NOTES TO CONSOLIDATED FINANCIAL STATEMENTS
April 29, 2017
(Dollars, except per share amounts, and shares in thousands)
1. Summary of Significant Accounting Policies
Description of Business
Patterson Companies, Inc. (referred to herein as “Patterson” or in the first person notations “we,” “our,” and “us”) is a value-added specialty distributor serving the U.S. and Canadian dental supply and the U.S., Canadian and U.K. animal health supply markets. Patterson has three reportable segments: Dental, Animal Health and Corporate.
Basis of Presentation
The consolidated financial statements include the accounts of our wholly owned subsidiaries. Intercompany transactions and balances have been eliminated in consolidation. The respective assets of PDC Funding Company, LLC and PDC Funding Company II, LLC would be available first and foremost to satisfy the claims of their respective creditors. There are no known creditors of PDC Funding Company, LLC or PDC Funding Company II, LLC.
Fiscal Year End
We operate with a 52-53 week accounting convention with our fiscal year ending on the last Saturday in April. Fiscal years 2017, 2016 and 2015 ended on April 29, 2017, April 30, 2016 and April 25, 2015, respectively. Fiscal years 2017 and 2015 consisted of 52 weeks, while fiscal year 2016 consisted of 53 weeks. Fiscal year 2018 will end on April 28, 2018 and will consist of 52 weeks.
Use of Estimates in the Preparation of Financial Statements
The preparation of financial statements in conformity with U.S. generally accepted accounting principles requires management to make estimates and assumptions that affect the reported amounts of assets and liabilities and disclosure of contingent assets and liabilities at the date of the financial statements and the reported amounts of revenues and expenses during the reporting period. Actual results could differ from those estimates.
Reclassifications
None.
Cash and Cash Equivalents
Cash equivalents consist primarily of investments in money market funds and government securities. The maturity of these securities at the time of purchase is 90 days or less. All cash and cash equivalents are classified as available-for-sale and carried at fair value, which approximates cost.
Inventory
Inventory consists of merchandise held for sale and is stated at the lower of cost or market. Cost is determined using the last-in, first-out ("LIFO") method for all inventories, except for foreign inventories, which are valued using the first-in, first-out ("FIFO") method. Inventories valued at LIFO represented 84% and 84% of total inventories at April 29, 2017 and April 30, 2016, respectively.

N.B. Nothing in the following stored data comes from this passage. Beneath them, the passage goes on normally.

-- ==== Sys2Proof/Certificates/Slice0/Obligations.lean ====
section
/-! DEFINITION. The statements for the provers: what the numbered rules say the instructions and the machine do. The
predicates that several statements share stand beside them. -/

namespace Sys2Proof.Machine

/-! ### What an instruction does to its slot -/

/-- exec answers the next state in which only the slot whose turn it is has changed, to f. -/
def Does (i : Instr) (s : State) (f : Slot) : Prop := exec i s = .next (s.withFocus f)

/-- R66, R67: exec answers the next state in which g[d] has the short-class result x and the slot has gone on in order. -/
def GivesG (i : Instr) (mark : Bool) (d : BitVec 5) (s : State) (x : Word) : Prop :=
  Does i s ((s.focus.writeG d x).advance mark)

/-- A 32-bit result, of any integer, sign-extended to a word (SEXT(n, 32)). -/
def wordOf32 (n : Int) : Word := BitVec.ofInt 64 (Int.bmod n (2 ^ 32))

/-- SEXT(x, 32) as an integer. -/
def int32Of (x : Word) : Int := Int.bmod x.toNat (2 ^ 32)

/-- ZEXT(x, 32) as a number. -/
def nat32Of (x : Word) : Nat := x.toNat % 2 ^ 32

/-! ### The scalar instructions (R107 to R117) -/

/-- R107, R115: a division: with a zero divisor DZ is raised at once. -/
def GivesQuotient (i : Instr) (mark : Bool) (d : BitVec 5) (s : State) (zero : Prop) [Decidable zero] (x : Word) : Prop :=
  Does i s (((s.focus.raiseNow (if zero then flagDz else 0)).writeG d x).advance mark)

/-- R43, R116: the target of a branch or jump: PC + 4 × the signed displacement. -/
def targetOf {n : Nat} (pc : Word) (disp : BitVec n) : Word := BitVec.ofInt 64 (pc.toInt + 4 * disp.toInt)

/-- R116: a branch: only the pc and the group move. -/
def Branches (i : Instr) (mark : Bool) (s : State) (taken : Prop) [Decidable taken] (disp : BitVec 15) : Prop :=
  Does i s (s.focus.advanceTo mark (if taken then targetOf s.focus.reg.pc disp else s.focus.reg.pc + 4))

/-! ### Registers, groups and frames (R44, R62 to R71) -/

/-- The g register that a scalar instruction of R109 to R117, a CSR or FRD read or a scalar move writes. -/
def scalarDest : Instr → Option (BitVec 5)
  | .add _ d _ _ | .sub _ d _ _ | .and _ d _ _ | .or _ d _ _ | .xor _ d _ _ | .andn _ d _ _ | .sll _ d _ _
  | .srl _ d _ _ | .sra _ d _ _ | .slt _ d _ _ | .sltu _ d _ _ | .min _ d _ _ | .max _ d _ _ | .minu _ d _ _
  | .maxu _ d _ _ | .cmovz _ d _ _ | .cmovn _ d _ _ | .clz _ d _ | .ctz _ d _ | .popc _ d _ | .brev _ d _
  | .bswap _ d _ | .ext _ d _ _ | .ins _ d _ _ | .addw _ d _ _ | .subw _ d _ _ | .sllw _ d _ _ | .srlw _ d _ _
  | .sraw _ d _ _ | .addi _ d _ _ | .andi _ d _ _ | .ori _ d _ _ | .xori _ d _ _ | .slti _ d _ _ | .sltiu _ d _ _
  | .slli _ d _ _ | .srli _ d _ _ | .srai _ d _ _ | .slliw _ d _ _ | .srliw _ d _ _ | .sraiw _ d _ _ | .lui _ d _
  | .addpc _ d _ | .mul _ d _ _ | .mulh _ d _ _ | .mulhu _ d _ _ | .div _ d _ _ | .divu _ d _ _ | .rem _ d _ _
  | .remu _ d _ _ | .mulw _ d _ _ | .divw _ d _ _ | .divuw _ d _ _ | .remw _ d _ _ | .remuw _ d _ _
  | .mpop _ d _ | .mfirst _ d _ | .mget _ d _ | .vext _ d _ _ | .tbRd _ d | .frd _ d _ => some d
  | .beq _ _ _ _ | .bne _ _ _ _ | .blt _ _ _ _ | .bge _ _ _ _ | .bltu _ _ _ _ | .bgeu _ _ _ _ | .j _ _ | .nop _
  | .pf _ _ _ => some 0
  | .jal _ _ => some 31
  | _ => none
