-- ==== Sys2Proof/Laws/State.lean ====
section
/-! SUPPORT. Laws of the record updates: one lemma for each field and each update of the state and of a slot. -/

set_option Elab.async false

namespace Sys2Proof.Machine

@[simp] theorem State.withFocus_focus (s : State) (f : Slot) : (s.withFocus f).focus = f := rfl
@[simp] theorem State.withFocus_others (s : State) (f : Slot) : (s.withFocus f).others = s.others := rfl
@[simp] theorem State.withFocus_cores (s : State) (f : Slot) : (s.withFocus f).cores = s.cores := rfl
@[simp] theorem State.withFocus_ctxs (s : State) (f : Slot) : (s.withFocus f).ctxs = s.ctxs := rfl
@[simp] theorem State.withFocus_clusters (s : State) (f : Slot) : (s.withFocus f).clusters = s.clusters := rfl
@[simp] theorem State.withFocus_ready (s : State) (f : Slot) : (s.withFocus f).ready = s.ready := rfl
@[simp] theorem State.withFocus_susp (s : State) (f : Slot) : (s.withFocus f).susp = s.susp := rfl
@[simp] theorem State.withFocus_mem (s : State) (f : Slot) : (s.withFocus f).mem = s.mem := rfl
@[simp] theorem State.withFocus_poison (s : State) (f : Slot) : (s.withFocus f).poison = s.poison := rfl
@[simp] theorem State.withFocus_covered (s : State) (f : Slot) : (s.withFocus f).covered = s.covered := rfl
@[simp] theorem State.withFocus_host (s : State) (f : Slot) : (s.withFocus f).host = s.host := rfl
@[simp] theorem State.withFocus_log (s : State) (f : Slot) : (s.withFocus f).log = s.log := rfl
@[simp] theorem State.withFocus_pend (s : State) (f : Slot) : (s.withFocus f).pend = s.pend := rfl
@[simp] theorem State.withFocus_jobs (s : State) (f : Slot) : (s.withFocus f).jobs = s.jobs := rfl
@[simp] theorem State.withFocus_nextUid (s : State) (f : Slot) : (s.withFocus f).nextUid = s.nextUid := rfl
@[simp] theorem State.withFocus_net (s : State) (f : Slot) : (s.withFocus f).net = s.net := rfl
@[simp] theorem State.withFocus_excl (s : State) (f : Slot) : (s.withFocus f).excl = s.excl := rfl
@[simp] theorem State.withFocus_exclQ (s : State) (f : Slot) : (s.withFocus f).exclQ = s.exclQ := rfl
@[simp] theorem State.withFocus_cycle (s : State) (f : Slot) : (s.withFocus f).cycle = s.cycle := rfl
@[simp] theorem State.withFocus_ticks (s : State) (f : Slot) : (s.withFocus f).ticks = s.ticks := rfl
@[simp] theorem State.withFocus_mgmt (s : State) (f : Slot) : (s.withFocus f).mgmt = s.mgmt := rfl
@[simp] theorem State.withFocus_agenda (s : State) (f : Slot) : (s.withFocus f).agenda = s.agenda := rfl
@[simp] theorem State.withFocus_fresh (s : State) (f : Slot) : (s.withFocus f).fresh = s.fresh := rfl
@[simp] theorem State.withFocus_onceQ (s : State) (f : Slot) : (s.withFocus f).onceQ = s.onceQ := rfl
@[simp] theorem State.withFocus_gangs (s : State) (f : Slot) : (s.withFocus f).gangs = s.gangs := rfl
@[simp] theorem State.withFocus_hostQ (s : State) (f : Slot) : (s.withFocus f).hostQ = s.hostQ := rfl
@[simp] theorem State.withFocus_hostOut (s : State) (f : Slot) : (s.withFocus f).hostOut = s.hostOut := rfl
@[simp] theorem State.withFocus_relQ (s : State) (f : Slot) : (s.withFocus f).relQ = s.relQ := rfl
@[simp] theorem State.withFocus_moves (s : State) (f : Slot) : (s.withFocus f).moves = s.moves := rfl
@[simp] theorem State.withFocus_images (s : State) (f : Slot) : (s.withFocus f).images = s.images := rfl
@[simp] theorem State.withFocus_llc (s : State) (f : Slot) : (s.withFocus f).llc = s.llc := rfl
@[simp] theorem State.withFocus_offline (s : State) (f : Slot) : (s.withFocus f).offline = s.offline := rfl
@[simp] theorem State.withFocus_dram (s : State) (f : Slot) : (s.withFocus f).dram = s.dram := rfl
@[simp] theorem State.withFocus_blamed (s : State) (f : Slot) : (s.withFocus f).blamed = s.blamed := rfl
@[simp] theorem State.withFocus_bursts (s : State) (f : Slot) : (s.withFocus f).bursts = s.bursts := rfl
@[simp] theorem State.withFocus_keys (s : State) (f : Slot) : (s.withFocus f).keys = s.keys := rfl
@[simp] theorem State.withFocus_migs (s : State) (f : Slot) : (s.withFocus f).migs = s.migs := rfl
@[simp] theorem State.withFocus_scores (s : State) (f : Slot) : (s.withFocus f).scores = s.scores := rfl
@[simp] theorem State.withFocus_scoreAlarms (s : State) (f : Slot) : (s.withFocus f).scoreAlarms = s.scoreAlarms := rfl
@[simp] theorem State.withFocus_thresholds (s : State) (f : Slot) : (s.withFocus f).thresholds = s.thresholds := rfl
@[simp] theorem State.withFocus_retired (s : State) (f : Slot) : (s.withFocus f).retired = s.retired := rfl
@[simp] theorem State.withFocus_law255 (s : State) (f : Slot) : (s.withFocus f).law255 = s.law255 := rfl
@[simp] theorem State.withFocus_lawAhead (s : State) (f : Slot) : (s.withFocus f).lawAhead = s.lawAhead := rfl
@[simp] theorem State.withFocus_records (s : State) (f : Slot) : (s.withFocus f).records = s.records := rfl
@[simp] theorem State.withFocus_rects (s : State) (f : Slot) : (s.withFocus f).rects = s.rects := rfl
@[simp] theorem State.withFocus_fences (s : State) (f : Slot) : (s.withFocus f).fences = s.fences := rfl
@[simp] theorem State.withFocus_plim (s : State) (f : Slot) : (s.withFocus f).plim = s.plim := rfl
@[simp] theorem State.withFocus_pfix (s : State) (f : Slot) : (s.withFocus f).pfix = s.pfix := rfl
@[simp] theorem State.withFocus_grantAt (s : State) (f : Slot) : (s.withFocus f).grantAt = s.grantAt := rfl
@[simp] theorem State.withFocus_fabOut (s : State) (f : Slot) : (s.withFocus f).fabOut = s.fabOut := rfl
@[simp] theorem State.withFocus_fabNext (s : State) (f : Slot) : (s.withFocus f).fabNext = s.fabNext := rfl
@[simp] theorem State.withFocus_fabSeen (s : State) (f : Slot) : (s.withFocus f).fabSeen = s.fabSeen := rfl
@[simp] theorem State.withFocus_ports (s : State) (f : Slot) : (s.withFocus f).ports = s.ports := rfl
@[simp] theorem State.withFocus_routes (s : State) (f : Slot) : (s.withFocus f).routes = s.routes := rfl
@[simp] theorem State.withFocus_farTakes (s : State) (f : Slot) : (s.withFocus f).farTakes = s.farTakes := rfl
@[simp] theorem State.withFocus_syncAt (s : State) (f : Slot) : (s.withFocus f).syncAt = s.syncAt := rfl
@[simp] theorem State.withFocus_slew (s : State) (f : Slot) : (s.withFocus f).slew = s.slew := rfl
@[simp] theorem State.withFocus_slewRem (s : State) (f : Slot) : (s.withFocus f).slewRem = s.slewRem := rfl
@[simp] theorem State.withFocus_boot (s : State) (f : Slot) : (s.withFocus f).boot = s.boot := rfl
@[simp] theorem State.withFocus_measures (s : State) (f : Slot) : (s.withFocus f).measures = s.measures := rfl
@[simp] theorem State.withFocus_answers (s : State) (f : Slot) : (s.withFocus f).answers = s.answers := rfl
@[simp] theorem State.withFocus_asked (s : State) (f : Slot) : (s.withFocus f).asked = s.asked := rfl
@[simp] theorem State.withFocus_session (s : State) (f : Slot) : (s.withFocus f).session = s.session := rfl
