theorem vcvtBfF (s : Bool) (d a : BitVec 5) (r q : BitVec 3) : Statement (.vcvtBfF s d a r q) := by
  intro hw w h
  obtain rfl := Option.some.inj h
  refine (decode_packW _ _ _ _ _).trans ((decodeParts_Vcvt _ _ _ _).trans ?_)
  simp_all [decodeVcvt, Instr.wf, rmAssigned, precAssigned, scopeAssigned, BitVec.le_def]

theorem vcvtFH (s : Bool) (d a : BitVec 5) (q : BitVec 3) : Statement (.vcvtFH s d a q) := by
  intro hw w h
  obtain rfl := Option.some.inj h
  refine (decode_packW _ _ _ _ _).trans ((decodeParts_Vcvt _ _ _ _).trans ?_)
  simp_all [decodeVcvt, Instr.wf, rmAssigned, precAssigned, scopeAssigned, BitVec.le_def]

theorem vcvtHF (s : Bool) (d a : BitVec 5) (r q : BitVec 3) : Statement (.vcvtHF s d a r q) := by
  intro hw w h
  obtain rfl := Option.some.inj h
  refine (decode_packW _ _ _ _ _).trans ((decodeParts_Vcvt _ _ _ _).trans ?_)
  simp_all [decodeVcvt, Instr.wf, rmAssigned, precAssigned, scopeAssigned, BitVec.le_def]

theorem vnarrow (s : Bool) (d a : BitVec 5) (r k q : BitVec 3) : Statement (.vnarrow s d a r k q) := by
  intro hw w h
  obtain rfl := Option.some.inj h
  refine (decode_packW _ _ _ _ _).trans ((decodeParts_Vcvt _ _ _ _).trans ?_)
  simp_all [decodeVcvt, Instr.wf, rmAssigned, precAssigned, scopeAssigned, BitVec.le_def]

theorem vwiden (s : Bool) (d a : BitVec 5) (k q : BitVec 3) : Statement (.vwiden s d a k q) := by
  intro hw w h
  obtain rfl := Option.some.inj h
  refine (decode_packW _ _ _ _ _).trans ((decodeParts_Vcvt _ _ _ _).trans ?_)
  simp_all [decodeVcvt, Instr.wf, rmAssigned, precAssigned, scopeAssigned, BitVec.le_def]

theorem vpack (s : Bool) (d a : BitVec 5) (r k q : BitVec 3) : Statement (.vpack s d a r k q) := by
  intro hw w h
  obtain rfl := Option.some.inj h
  refine (decode_packW _ _ _ _ _).trans ((decodeParts_Vcvt _ _ _ _).trans ?_)
  simp_all [decodeVcvt, Instr.wf, rmAssigned, precAssigned, scopeAssigned, BitVec.le_def]

theorem vunpack (s : Bool) (d a : BitVec 5) (k q : BitVec 3) : Statement (.vunpack s d a k q) := by
  intro hw w h
  obtain rfl := Option.some.inj h
  refine (decode_packW _ _ _ _ _).trans ((decodeParts_Vcvt _ _ _ _).trans ?_)
  simp_all [decodeVcvt, Instr.wf, rmAssigned, precAssigned, scopeAssigned, BitVec.le_def]

theorem vrsumF (s : Bool) (d a : BitVec 5) (q : BitVec 3) : Statement (.vrsumF s d a q) := by
  intro hw w h
  obtain rfl := Option.some.inj h
  refine (decode_packW _ _ _ _ _).trans ((decodeParts_Vred _ _ _ _).trans ?_)
  simp_all [decodeVred, Instr.wf, rmAssigned, precAssigned, scopeAssigned, BitVec.le_def]

theorem vrmaxF (s : Bool) (d a : BitVec 5) (q : BitVec 3) : Statement (.vrmaxF s d a q) := by
  intro hw w h
  obtain rfl := Option.some.inj h
  refine (decode_packW _ _ _ _ _).trans ((decodeParts_Vred _ _ _ _).trans ?_)
  simp_all [decodeVred, Instr.wf, rmAssigned, precAssigned, scopeAssigned, BitVec.le_def]

theorem vrminF (s : Bool) (d a : BitVec 5) (q : BitVec 3) : Statement (.vrminF s d a q) := by
  intro hw w h
  obtain rfl := Option.some.inj h
  refine (decode_packW _ _ _ _ _).trans ((decodeParts_Vred _ _ _ _).trans ?_)
  simp_all [decodeVred, Instr.wf, rmAssigned, precAssigned, scopeAssigned, BitVec.le_def]

theorem vrsumI (s : Bool) (d a : BitVec 5) (q : BitVec 3) : Statement (.vrsumI s d a q) := by
  intro hw w h
  obtain rfl := Option.some.inj h
  refine (decode_packW _ _ _ _ _).trans ((decodeParts_Vred _ _ _ _).trans ?_)
  simp_all [decodeVred, Instr.wf, rmAssigned, precAssigned, scopeAssigned, BitVec.le_def]

theorem vrsumX (s : Bool) (d : BitVec 4) (a : BitVec 5) (q : BitVec 3) : Statement (.vrsumX s d a q) := by
  intro hw w h
  obtain rfl := Option.some.inj h
  refine (decode_packW _ _ _ _ _).trans ((decodeParts_Vred _ _ _ _).trans ?_)
  simp_all [decodeVred, Instr.wf, rmAssigned, precAssigned, scopeAssigned, BitVec.le_def]

theorem vscanF (s : Bool) (d a : BitVec 5) (q : BitVec 3) : Statement (.vscanF s d a q) := by
  intro hw w h
  obtain rfl := Option.some.inj h
  refine (decode_packW _ _ _ _ _).trans ((decodeParts_Vred _ _ _ _).trans ?_)
  simp_all [decodeVred, Instr.wf, rmAssigned, precAssigned, scopeAssigned, BitVec.le_def]

theorem vscanI (s : Bool) (d a : BitVec 5) (q : BitVec 3) : Statement (.vscanI s d a q) := by
  intro hw w h
  obtain rfl := Option.some.inj h
  refine (decode_packW _ _ _ _ _).trans ((decodeParts_Vred _ _ _ _).trans ?_)
  simp_all [decodeVred, Instr.wf, rmAssigned, precAssigned, scopeAssigned, BitVec.le_def]

theorem vargmax (s : Bool) (d a : BitVec 5) (q : BitVec 3) : Statement (.vargmax s d a q) := by
  intro hw w h
  obtain rfl := Option.some.inj h
  refine (decode_packW _ _ _ _ _).trans ((decodeParts_Vred _ _ _ _).trans ?_)
  simp_all [decodeVred, Instr.wf, rmAssigned, precAssigned, scopeAssigned, BitVec.le_def]

theorem vargmin (s : Bool) (d a : BitVec 5) (q : BitVec 3) : Statement (.vargmin s d a q) := by
  intro hw w h
  obtain rfl := Option.some.inj h
  refine (decode_packW _ _ _ _ _).trans ((decodeParts_Vred _ _ _ _).trans ?_)
  simp_all [decodeVred, Instr.wf, rmAssigned, precAssigned, scopeAssigned, BitVec.le_def]

theorem vperm (s : Bool) (d a b : BitVec 5) (q : BitVec 3) : Statement (.vperm s d a b q) := by
  intro hw w h
  obtain rfl := Option.some.inj h
  refine (decode_packW _ _ _ _ _).trans ((decodeParts_Vprm _ _ _ _).trans ?_)
  simp_all [decodeVprm, Instr.wf, rmAssigned, precAssigned, scopeAssigned, BitVec.le_def]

The accumulated LIFO reserve was $77,816 at April 29, 2017 and $76,501 at April 30, 2016. We believe that inventory replacement cost exceeds the inventory balance by an amount approximating the LIFO reserve.
Property and Equipment
Property and equipment are stated at cost. Depreciation is calculated on the straight-line method over estimated useful lives of up to 39 years for buildings or the expected remaining life of purchased buildings, the term of the lease for leasehold improvements, 3 to 10 years for computer hardware and software, and 5 to 10 years for furniture and equipment.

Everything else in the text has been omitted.